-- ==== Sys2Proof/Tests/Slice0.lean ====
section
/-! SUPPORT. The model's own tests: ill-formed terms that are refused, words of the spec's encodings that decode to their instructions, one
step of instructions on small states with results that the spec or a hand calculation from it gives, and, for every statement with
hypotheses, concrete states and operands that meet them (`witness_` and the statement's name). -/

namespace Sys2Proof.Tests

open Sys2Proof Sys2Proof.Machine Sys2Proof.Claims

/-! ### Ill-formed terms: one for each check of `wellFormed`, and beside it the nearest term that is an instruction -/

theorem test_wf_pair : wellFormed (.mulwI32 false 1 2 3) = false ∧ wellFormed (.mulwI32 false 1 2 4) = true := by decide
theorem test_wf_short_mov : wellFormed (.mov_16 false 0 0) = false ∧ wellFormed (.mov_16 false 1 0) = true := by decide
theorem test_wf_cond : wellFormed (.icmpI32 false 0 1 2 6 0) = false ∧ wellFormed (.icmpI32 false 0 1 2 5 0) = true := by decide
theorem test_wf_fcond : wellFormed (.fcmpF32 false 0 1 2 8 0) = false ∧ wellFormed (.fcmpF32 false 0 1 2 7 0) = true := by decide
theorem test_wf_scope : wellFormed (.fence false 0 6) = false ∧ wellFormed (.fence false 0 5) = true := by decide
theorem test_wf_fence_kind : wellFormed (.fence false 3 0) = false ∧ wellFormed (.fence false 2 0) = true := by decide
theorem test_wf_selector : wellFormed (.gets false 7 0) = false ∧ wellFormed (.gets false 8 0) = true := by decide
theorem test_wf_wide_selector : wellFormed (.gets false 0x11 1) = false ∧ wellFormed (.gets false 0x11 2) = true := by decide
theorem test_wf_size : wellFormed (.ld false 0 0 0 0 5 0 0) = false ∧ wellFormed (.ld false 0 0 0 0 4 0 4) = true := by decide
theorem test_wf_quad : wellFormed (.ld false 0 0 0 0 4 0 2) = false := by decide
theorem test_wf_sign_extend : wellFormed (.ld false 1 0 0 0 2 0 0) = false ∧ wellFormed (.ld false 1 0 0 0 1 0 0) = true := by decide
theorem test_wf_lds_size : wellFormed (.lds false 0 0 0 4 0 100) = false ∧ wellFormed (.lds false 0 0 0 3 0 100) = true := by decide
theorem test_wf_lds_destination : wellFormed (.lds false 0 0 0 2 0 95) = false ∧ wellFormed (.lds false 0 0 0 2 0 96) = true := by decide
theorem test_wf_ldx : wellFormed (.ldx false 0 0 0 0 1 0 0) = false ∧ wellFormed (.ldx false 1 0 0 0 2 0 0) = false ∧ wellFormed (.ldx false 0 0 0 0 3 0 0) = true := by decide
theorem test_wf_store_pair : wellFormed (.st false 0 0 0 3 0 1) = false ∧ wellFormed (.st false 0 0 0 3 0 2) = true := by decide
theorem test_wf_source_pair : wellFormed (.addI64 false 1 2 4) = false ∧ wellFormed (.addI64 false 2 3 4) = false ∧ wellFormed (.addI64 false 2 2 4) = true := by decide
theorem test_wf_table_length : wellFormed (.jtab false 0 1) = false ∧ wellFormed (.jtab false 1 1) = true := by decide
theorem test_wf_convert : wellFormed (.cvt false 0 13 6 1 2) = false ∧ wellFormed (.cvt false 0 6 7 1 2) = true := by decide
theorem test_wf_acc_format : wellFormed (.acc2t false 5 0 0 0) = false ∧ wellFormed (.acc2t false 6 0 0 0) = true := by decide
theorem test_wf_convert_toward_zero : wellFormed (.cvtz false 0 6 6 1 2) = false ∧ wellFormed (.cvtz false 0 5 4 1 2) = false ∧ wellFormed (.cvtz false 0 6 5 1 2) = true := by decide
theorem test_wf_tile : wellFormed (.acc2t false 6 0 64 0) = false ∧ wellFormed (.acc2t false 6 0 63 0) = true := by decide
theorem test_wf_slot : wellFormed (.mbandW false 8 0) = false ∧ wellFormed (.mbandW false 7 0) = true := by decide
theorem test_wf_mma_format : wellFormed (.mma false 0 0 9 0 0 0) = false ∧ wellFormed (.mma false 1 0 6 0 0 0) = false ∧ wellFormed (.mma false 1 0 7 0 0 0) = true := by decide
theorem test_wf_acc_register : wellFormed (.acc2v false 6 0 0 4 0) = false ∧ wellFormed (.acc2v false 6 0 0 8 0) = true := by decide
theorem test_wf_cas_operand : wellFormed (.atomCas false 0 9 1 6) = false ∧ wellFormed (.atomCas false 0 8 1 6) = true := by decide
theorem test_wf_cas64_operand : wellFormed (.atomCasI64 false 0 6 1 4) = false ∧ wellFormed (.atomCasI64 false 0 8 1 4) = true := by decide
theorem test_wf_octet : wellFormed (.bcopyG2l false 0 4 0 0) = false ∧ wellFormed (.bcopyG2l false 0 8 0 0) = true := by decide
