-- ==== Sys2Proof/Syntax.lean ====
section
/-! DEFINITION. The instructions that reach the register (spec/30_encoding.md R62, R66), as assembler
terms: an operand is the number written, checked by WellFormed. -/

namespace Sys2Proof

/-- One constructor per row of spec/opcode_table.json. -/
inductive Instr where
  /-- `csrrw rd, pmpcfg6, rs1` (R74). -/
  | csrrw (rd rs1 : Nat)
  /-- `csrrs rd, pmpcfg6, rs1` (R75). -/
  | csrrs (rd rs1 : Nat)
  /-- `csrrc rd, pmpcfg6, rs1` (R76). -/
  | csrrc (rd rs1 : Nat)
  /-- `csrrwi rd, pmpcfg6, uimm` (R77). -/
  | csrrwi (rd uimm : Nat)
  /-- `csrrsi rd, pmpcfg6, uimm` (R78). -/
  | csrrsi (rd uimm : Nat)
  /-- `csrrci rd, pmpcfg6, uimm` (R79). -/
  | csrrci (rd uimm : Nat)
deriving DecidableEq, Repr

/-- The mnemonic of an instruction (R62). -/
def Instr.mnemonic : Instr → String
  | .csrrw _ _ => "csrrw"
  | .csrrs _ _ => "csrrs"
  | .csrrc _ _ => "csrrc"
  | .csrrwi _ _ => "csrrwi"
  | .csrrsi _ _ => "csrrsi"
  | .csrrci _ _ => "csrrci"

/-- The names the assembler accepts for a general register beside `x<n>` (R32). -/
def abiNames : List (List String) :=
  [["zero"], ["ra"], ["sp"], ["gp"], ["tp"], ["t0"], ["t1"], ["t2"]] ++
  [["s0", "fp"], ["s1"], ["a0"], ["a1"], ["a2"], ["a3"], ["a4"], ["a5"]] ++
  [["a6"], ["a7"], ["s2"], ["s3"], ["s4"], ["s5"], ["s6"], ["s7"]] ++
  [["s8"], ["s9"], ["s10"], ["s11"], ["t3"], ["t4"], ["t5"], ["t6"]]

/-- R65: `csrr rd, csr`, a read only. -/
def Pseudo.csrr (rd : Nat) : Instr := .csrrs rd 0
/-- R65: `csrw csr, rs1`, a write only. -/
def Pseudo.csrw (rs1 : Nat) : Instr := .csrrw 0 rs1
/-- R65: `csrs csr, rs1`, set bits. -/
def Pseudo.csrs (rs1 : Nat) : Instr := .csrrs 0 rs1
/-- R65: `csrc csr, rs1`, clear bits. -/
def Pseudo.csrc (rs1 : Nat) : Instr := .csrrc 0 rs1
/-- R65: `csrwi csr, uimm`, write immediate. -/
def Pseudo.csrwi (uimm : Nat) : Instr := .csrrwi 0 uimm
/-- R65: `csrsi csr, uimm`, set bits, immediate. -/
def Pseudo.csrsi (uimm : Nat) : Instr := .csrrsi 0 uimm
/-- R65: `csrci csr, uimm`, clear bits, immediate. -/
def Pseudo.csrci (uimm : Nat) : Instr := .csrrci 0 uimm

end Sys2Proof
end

+---+

• **WHAT THE TASK REQUIRES**
Reproduce the material exactly, and keep every line as it is.

• **RESPONSE TO THIS TASK**
-- ==== Sys2Proof/Tests/Slice0.lean ====
section
/-! SUPPORT. The model's own tests: ill-formed terms that are refused, words of the spec's encodings that decode to their instructions, one
step of instructions on small states with results that the spec or a hand calculation from it gives, and, for every statement with
hypotheses, concrete states and operands that meet them (`witness_` and the statement's name). -/

namespace Sys2Proof.Tests

open Sys2Proof Sys2Proof.Machine Sys2Proof.Claims

/-! ### Ill-formed terms: one for each check of `wellFormed`, and beside it the nearest term that is an instruction -/

theorem test_wf_pair : wellFormed (.mulwI32 false 1 2 3) = false ∧ wellFormed (.mulwI32 false 1 2 4) = true := by decide
theorem test_wf_short_mov : wellFormed (.mov_16 false 0 0) = false ∧ wellFormed (.mov_16 false 1 0) = true := by decide
theorem test_wf_cond : wellFormed (.icmpI32 false 0 1 2 6 0) = false ∧ wellFormed (.icmpI32 false 0 1 2 5 0) = true := by decide
theorem test_wf_fcond : wellFormed (.fcmpF32 false 0 1 2 8 0) = false ∧ wellFormed (.fcmpF32 false 0 1 2 7 0) = true := by decide
theorem test_wf_scope : wellFormed (.fence false 0 6) = false ∧ wellFormed (.fence false 0 5) = true := by decide
theorem test_wf_fence_kind : wellFormed (.fence false 3 0) = false ∧ wellFormed (.fence false 2 0) = true := by decide
theorem test_wf_selector : wellFormed (.gets false 7 0) = false ∧ wellFormed (.gets false 8 0) = true := by decide
theorem test_wf_wide_selector : wellFormed (.gets false 0x11 1) = false ∧ wellFormed (.gets false 0x11 2) = true := by decide
theorem test_wf_size : wellFormed (.ld false 0 0 0 0 5 0 0) = false ∧ wellFormed (.ld false 0 0 0 0 4 0 4) = true := by decide
theorem test_wf_quad : wellFormed (.ld false 0 0 0 0 4 0 2) = false := by decide
theorem test_wf_sign_extend : wellFormed (.ld false 1 0 0 0 2 0 0) = false ∧ wellFormed (.ld false 1 0 0 0 1 0 0) = true := by decide
theorem test_wf_lds_size : wellFormed (.lds false 0 0 0 4 0 100) = false ∧ wellFormed (.lds false 0 0 0 3 0 100) = true := by decide
theorem test_wf_lds_destination : wellFormed (.lds false 0 0 0 2 0 95) = false ∧ wellFormed (.lds false 0 0 0 2 0 96) = true := by decide
theorem test_wf_ldx : wellFormed (.ldx false 0 0 0 0 1 0 0) = false ∧ wellFormed (.ldx false 1 0 0 0 2 0 0) = false ∧ wellFormed (.ldx false 0 0 0 0 3 0 0) = true := by decide
theorem test_wf_store_pair : wellFormed (.st false 0 0 0 3 0 1) = false ∧ wellFormed (.st false 0 0 0 3 0 2) = true := by decide
theorem test_wf_source_pair : wellFormed (.addI64 false 1 2 4) = false ∧ wellFormed (.addI64 false 2 3 4) = false ∧ wellFormed (.addI64 false 2 2 4) = true := by decide
theorem test_wf_table_length : wellFormed (.jtab false 0 1) = false ∧ wellFormed (.jtab false 1 1) = true := by decide
theorem test_wf_convert : wellFormed (.cvt false 0 13 6 1 2) = false ∧ wellFormed (.cvt false 0 6 7 1 2) = true := by decide
theorem test_wf_acc_format : wellFormed (.acc2t false 5 0 0 0) = false ∧ wellFormed (.acc2t false 6 0 0 0) = true := by decide
theorem test_wf_convert_toward_zero : wellFormed (.cvtz false 0 6 6 1 2) = false ∧ wellFormed (.cvtz false 0 5 4 1 2) = false ∧ wellFormed (.cvtz false 0 6 5 1 2) = true := by decide
theorem test_wf_tile : wellFormed (.acc2t false 6 0 64 0) = false ∧ wellFormed (.acc2t false 6 0 63 0) = true := by decide
theorem test_wf_slot : wellFormed (.mbandW false 8 0) = false ∧ wellFormed (.mbandW false 7 0) = true := by decide
theorem test_wf_mma_format : wellFormed (.mma false 0 0 9 0 0 0) = false ∧ wellFormed (.mma false 1 0 6 0 0 0) = false ∧ wellFormed (.mma false 1 0 7 0 0 0) = true := by decide
theorem test_wf_acc_register : wellFormed (.acc2v false 6 0 0 4 0) = false ∧ wellFormed (.acc2v false 6 0 0 8 0) = true := by decide
theorem test_wf_cas_operand : wellFormed (.atomCas false 0 9 1 6) = false ∧ wellFormed (.atomCas false 0 8 1 6) = true := by decide
theorem test_wf_cas64_operand : wellFormed (.atomCasI64 false 0 6 1 4) = false ∧ wellFormed (.atomCasI64 false 0 8 1 4) = true := by decide
theorem test_wf_octet : wellFormed (.bcopyG2l false 0 4 0 0) = false ∧ wellFormed (.bcopyG2l false 0 8 0 0) = true := by decide
-- ==== Sys2Proof/Syntax.lean ====
section
/-! DEFINITION. The instructions that reach the register (spec/30_encoding.md R62, R66), as assembler
terms: an operand is the number written, checked by WellFormed. -/

namespace Sys2Proof

/-- One constructor per row of spec/opcode_table.json. -/
inductive Instr where
  /-- `csrrw rd, pmpcfg6, rs1` (R74). -/
  | csrrw (rd rs1 : Nat)
  /-- `csrrs rd, pmpcfg6, rs1` (R75). -/
  | csrrs (rd rs1 : Nat)
  /-- `csrrc rd, pmpcfg6, rs1` (R76). -/
  | csrrc (rd rs1 : Nat)
  /-- `csrrwi rd, pmpcfg6, uimm` (R77). -/
  | csrrwi (rd uimm : Nat)
  /-- `csrrsi rd, pmpcfg6, uimm` (R78). -/
  | csrrsi (rd uimm : Nat)
  /-- `csrrci rd, pmpcfg6, uimm` (R79). -/
  | csrrci (rd uimm : Nat)
deriving DecidableEq, Repr

/-- The mnemonic of an instruction (R62). -/
def Instr.mnemonic : Instr → String
  | .csrrw _ _ => "csrrw"
  | .csrrs _ _ => "csrrs"
  | .csrrc _ _ => "csrrc"
  | .csrrwi _ _ => "csrrwi"
  | .csrrsi _ _ => "csrrsi"
  | .csrrci _ _ => "csrrci"

/-- The names the assembler accepts for a general register beside `x<n>` (R32). -/
def abiNames : List (List String) :=
  [["zero"], ["ra"], ["sp"], ["gp"], ["tp"], ["t0"], ["t1"], ["t2"]] ++
  [["s0", "fp"], ["s1"], ["a0"], ["a1"], ["a2"], ["a3"], ["a4"], ["a5"]] ++
  [["a6"], ["a7"], ["s2"], ["s3"], ["s4"], ["s5"], ["s6"], ["s7"]] ++
  [["s8"], ["s9"], ["s10"], ["s11"], ["t3"], ["t4"], ["t5"], ["t6"]]

/-- R65: `csrr rd, csr`, a read only. -/
def Pseudo.csrr (rd : Nat) : Instr := .csrrs rd 0
/-- R65: `csrw csr, rs1`, a write only. -/
def Pseudo.csrw (rs1 : Nat) : Instr := .csrrw 0 rs1
/-- R65: `csrs csr, rs1`, set bits. -/
def Pseudo.csrs (rs1 : Nat) : Instr := .csrrs 0 rs1
/-- R65: `csrc csr, rs1`, clear bits. -/
def Pseudo.csrc (rs1 : Nat) : Instr := .csrrc 0 rs1
/-- R65: `csrwi csr, uimm`, write immediate. -/
def Pseudo.csrwi (uimm : Nat) : Instr := .csrrwi 0 uimm
/-- R65: `csrsi csr, uimm`, set bits, immediate. -/
def Pseudo.csrsi (uimm : Nat) : Instr := .csrrsi 0 uimm
/-- R65: `csrci csr, uimm`, clear bits, immediate. -/
def Pseudo.csrci (uimm : Nat) : Instr := .csrrci 0 uimm

end Sys2Proof
end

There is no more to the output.